= Exercise aim =
What you return should be every record, retyped without a single change.

Collected data:
-- ==== Sys2Proof/Machine/Panel.lean ====
section
/-! DEFINITION. The companion panel model (spec 20_memory.md R62 to R67): how the panel takes each event of the wire. `fr`
is the draw number its unspecified values are taken at. -/

namespace Sys2Proof.Machine

/-- `P.MODE <- Unknown`: the whole panel state is unspecified (R62), so the frame memory has no value anywhere and
window and cursor are free values (log 4). -/
def Panel.lost (fr : Nat) : Panel :=
  { win := Config.freeWindow fr, cur := Config.freeCursor fr, mode := .unknown, acc := [], half := none, fb := [] }

/-- What holds after the initialisation of a `BEGIN`: idle, frame memory nowhere defined, window unspecified (R67). -/
def Panel.initialised (fr : Nat) : Panel :=
  { win := Config.freeWindow fr, cur := Config.freeCursor fr, mode := .idle, acc := [], half := none, fb := [] }

/-- Half a pixel is held, or a parameter is cut short (R63, R67). -/
def Panel.cutShort (p : Panel) : Bool :=
  p.half.isSome ||
    match p.mode with
    | .col k => decide (k ≠ 0)
    | .row k => decide (k ≠ 0)
    | .idle => false
    | .write => false
    | .other => false
    | .unknown => false

/-- The window lies inside the surface and is not reversed: the test of a memory-write command (R63). -/
def windowInside (w : Window) (width height : Half) : Bool :=
  decide (w.xs.toNat ≤ w.xe.toNat) && decide (w.xe.toNat < width.toNat) &&
  decide (w.ys.toNat ≤ w.ye.toNat) && decide (w.ye.toNat < height.toNat)

/-- A command byte (R63). `width` and `height` are the block's registers at the time of the event. -/
def Panel.onCommand (cfg : Cfg) (width height : Half) (fr : Nat) (b : Byte) (p : Panel) : Panel :=
  if p.mode = .unknown then p
  else if p.cutShort then .lost fr
  else if b = cfg.cmdCaset then { p with mode := .col 0, acc := [] }
  else if b = cfg.cmdPaset then { p with mode := .row 0, acc := [] }
  else if b = cfg.cmdRamwr then
    if windowInside p.win width height then { p with mode := .write, cur := ⟨p.win.xs, p.win.ys⟩, half := none }
    else .lost fr
  else if b ∈ cfg.fbPreserving then { p with mode := .other }
  else { p with mode := .other, fb := [], win := Config.freeWindow fr }

/-- The cursor after a pixel: the next column, then the next row, then the window's first cell again (R65). The sums are
taken in the integers, and what stays of them is at most the window's last column or row (log 17). -/
def nextCursor (w : Window) (c : Cursor) : Cursor :=
  if c.cx.toNat + 1 ≤ w.xe.toNat then ⟨c.cx + 1, if c.cy.toNat ≤ w.ye.toNat then c.cy else w.ys⟩
  else if c.cy.toNat + 1 ≤ w.ye.toNat then ⟨w.xs, c.cy + 1⟩
  else ⟨w.xs, w.ys⟩

/-- A data byte of a pixel stream (R65). -/
def Panel.onPixelByte (b : Byte) (p : Panel) : Panel :=
  match p.half with
  | none => { p with half := some b }
  | some h => { p with half := none, fb := p.fb.write (fbIndex p.cur.cx p.cur.cy) (h ++ b), cur := nextCursor p.win p.cur }

/-- A parameter byte of a column-address-set (R64). The last case cannot arise: `acc` holds `k` bytes (log 4). -/
def Panel.onColByte (k : Fin 4) (fr : Nat) (b : Byte) (p : Panel) : Panel :=
  if k = 3 then
    match p.acc ++ [b] with
    | [a0, a1, a2, a3] => { p with acc := [a0, a1, a2, a3], win := { p.win with xs := a0 ++ a1, xe := a2 ++ a3 }, mode := .idle }
    | _ => .lost fr
  else { p with acc := p.acc ++ [b], mode := .col (k + 1) }

/-- A parameter byte of a row-address-set (R64). -/
def Panel.onRowByte (k : Fin 4) (fr : Nat) (b : Byte) (p : Panel) : Panel :=
  if k = 3 then
    match p.acc ++ [b] with
    | [a0, a1, a2, a3] => { p with acc := [a0, a1, a2, a3], win := { p.win with ys := a0 ++ a1, ye := a2 ++ a3 }, mode := .idle }
    | _ => .lost fr
  else { p with acc := p.acc ++ [b], mode := .row (k + 1) }

/-- A data byte (R64, R65). -/
def Panel.onData (fr : Nat) (b : Byte) (p : Panel) : Panel :=
  match p.mode with
  | .col k => p.onColByte k fr b
  | .row k => p.onRowByte k fr b
  | .other => p
  | .idle => .lost fr
  | .write => p.onPixelByte b
  | .unknown => p

/-- `Line(CS, High)`: the frame ends (R67). -/
def Panel.onDeselect (fr : Nat) (p : Panel) : Panel :=
  if p.mode = .unknown then p
  else if p.cutShort then .lost fr
  else { p with mode := .idle }

/-- An exchange, by the levels of `CS` and `DC`: a command byte, a data byte, or a byte the panel is not listening to
(R63, R64, R67; an undriven line counts as not selected, log 12). -/
def Panel.onXfer (cfg : Cfg) (width height : Half) (cs dc : Latch) (fr : Nat) (b : Byte) (p : Panel) : Panel :=
  match cs, dc with
  | .driven .low, .driven .low => p.onCommand cfg width height fr b
  | .driven .low, .driven .high => p.onData fr b
  | .driven .low, .undriven => .lost fr
  | .driven .high, _ => .lost fr
  | .undriven, _ => .lost fr

/-- How the panel takes an event of the wire (R63 to R67). -/
def Panel.onEvent (cfg : Cfg) (width height : Half) (cs dc : Latch) (fr : Nat) (e : Event) (p : Panel) : Panel :=
  match e with
  | .xfer out _ => p.onXfer cfg width height cs dc fr out
  | .xferFail _ => .lost fr
  | .line .cs .high => p.onDeselect fr
  | .line .reset .low => .lost fr
  | .line .cs .low => p
  | .line .reset .high => p
  | .line .dc _ => p
  | .delay _ => p
  | .sessionOpen _ => p
  | .sessionClose => p

end Sys2Proof.Machine
end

= Answer for the task =
-- ==== Sys2Proof/Machine/Panel.lean ====
section
/-! DEFINITION. The companion panel model (spec 20_memory.md R62 to R67): how the panel takes each event of the wire. `fr`
is the draw number its unspecified values are taken at. -/

namespace Sys2Proof.Machine

/-- `P.MODE <- Unknown`: the whole panel state is unspecified (R62), so the frame memory has no value anywhere and
window and cursor are free values (log 4). -/
def Panel.lost (fr : Nat) : Panel :=
  { win := Config.freeWindow fr, cur := Config.freeCursor fr, mode := .unknown, acc := [], half := none, fb := [] }

/-- What holds after the initialisation of a `BEGIN`: idle, frame memory nowhere defined, window unspecified (R67). -/
def Panel.initialised (fr : Nat) : Panel :=
  { win := Config.freeWindow fr, cur := Config.freeCursor fr, mode := .idle, acc := [], half := none, fb := [] }

/-- Half a pixel is held, or a parameter is cut short (R63, R67). -/
def Panel.cutShort (p : Panel) : Bool :=
  p.half.isSome ||
    match p.mode with
    | .col k => decide (k ≠ 0)
    | .row k => decide (k ≠ 0)
    | .idle => false
    | .write => false
    | .other => false
    | .unknown => false

/-- The window lies inside the surface and is not reversed: the test of a memory-write command (R63). -/
def windowInside (w : Window) (width height : Half) : Bool :=
  decide (w.xs.toNat ≤ w.xe.toNat) && decide (w.xe.toNat < width.toNat) &&
  decide (w.ys.toNat ≤ w.ye.toNat) && decide (w.ye.toNat < height.toNat)

/-- A command byte (R63). `width` and `height` are the block's registers at the time of the event. -/
def Panel.onCommand (cfg : Cfg) (width height : Half) (fr : Nat) (b : Byte) (p : Panel) : Panel :=
  if p.mode = .unknown then p
  else if p.cutShort then .lost fr
  else if b = cfg.cmdCaset then { p with mode := .col 0, acc := [] }
  else if b = cfg.cmdPaset then { p with mode := .row 0, acc := [] }
  else if b = cfg.cmdRamwr then
    if windowInside p.win width height then { p with mode := .write, cur := ⟨p.win.xs, p.win.ys⟩, half := none }
    else .lost fr
  else if b ∈ cfg.fbPreserving then { p with mode := .other }
  else { p with mode := .other, fb := [], win := Config.freeWindow fr }

/-- The cursor after a pixel: the next column, then the next row, then the window's first cell again (R65). The sums are
taken in the integers, and what stays of them is at most the window's last column or row (log 17). -/
def nextCursor (w : Window) (c : Cursor) : Cursor :=
  if c.cx.toNat + 1 ≤ w.xe.toNat then ⟨c.cx + 1, if c.cy.toNat ≤ w.ye.toNat then c.cy else w.ys⟩
  else if c.cy.toNat + 1 ≤ w.ye.toNat then ⟨w.xs, c.cy + 1⟩
  else ⟨w.xs, w.ys⟩

/-- A data byte of a pixel stream (R65). -/
def Panel.onPixelByte (b : Byte) (p : Panel) : Panel :=
  match p.half with
  | none => { p with half := some b }
  | some h => { p with half := none, fb := p.fb.write (fbIndex p.cur.cx p.cur.cy) (h ++ b), cur := nextCursor p.win p.cur }

/-- A parameter byte of a column-address-set (R64). The last case cannot arise: `acc` holds `k` bytes (log 4). -/
def Panel.onColByte (k : Fin 4) (fr : Nat) (b : Byte) (p : Panel) : Panel :=
  if k = 3 then
    match p.acc ++ [b] with
    | [a0, a1, a2, a3] => { p with acc := [a0, a1, a2, a3], win := { p.win with xs := a0 ++ a1, xe := a2 ++ a3 }, mode := .idle }
    | _ => .lost fr
  else { p with acc := p.acc ++ [b], mode := .col (k + 1) }

/-- A parameter byte of a row-address-set (R64). -/
def Panel.onRowByte (k : Fin 4) (fr : Nat) (b : Byte) (p : Panel) : Panel :=
  if k = 3 then
    match p.acc ++ [b] with
    | [a0, a1, a2, a3] => { p with acc := [a0, a1, a2, a3], win := { p.win with ys := a0 ++ a1, ye := a2 ++ a3 }, mode := .idle }
    | _ => .lost fr
  else { p with acc := p.acc ++ [b], mode := .row (k + 1) }

/-- A data byte (R64, R65). -/
def Panel.onData (fr : Nat) (b : Byte) (p : Panel) : Panel :=
  match p.mode with
  | .col k => p.onColByte k fr b
  | .row k => p.onRowByte k fr b
  | .other => p
  | .idle => .lost fr
  | .write => p.onPixelByte b
  | .unknown => p

/-- `Line(CS, High)`: the frame ends (R67). -/
def Panel.onDeselect (fr : Nat) (p : Panel) : Panel :=
  if p.mode = .unknown then p
  else if p.cutShort then .lost fr
  else { p with mode := .idle }

/-- An exchange, by the levels of `CS` and `DC`: a command byte, a data byte, or a byte the panel is not listening to
(R63, R64, R67; an undriven line counts as not selected, log 12). -/
def Panel.onXfer (cfg : Cfg) (width height : Half) (cs dc : Latch) (fr : Nat) (b : Byte) (p : Panel) : Panel :=
  match cs, dc with
  | .driven .low, .driven .low => p.onCommand cfg width height fr b
  | .driven .low, .driven .high => p.onData fr b
  | .driven .low, .undriven => .lost fr
  | .driven .high, _ => .lost fr
  | .undriven, _ => .lost fr

/-- How the panel takes an event of the wire (R63 to R67). -/
def Panel.onEvent (cfg : Cfg) (width height : Half) (cs dc : Latch) (fr : Nat) (e : Event) (p : Panel) : Panel :=
  match e with
  | .xfer out _ => p.onXfer cfg width height cs dc fr out
  | .xferFail _ => .lost fr
  | .line .cs .high => p.onDeselect fr
  | .line .reset .low => .lost fr
  | .line .cs .low => p
  | .line .reset .high => p
  | .line .dc _ => p
  | .delay _ => p
  | .sessionOpen _ => p
  | .sessionClose => p

end Sys2Proof.Machine
end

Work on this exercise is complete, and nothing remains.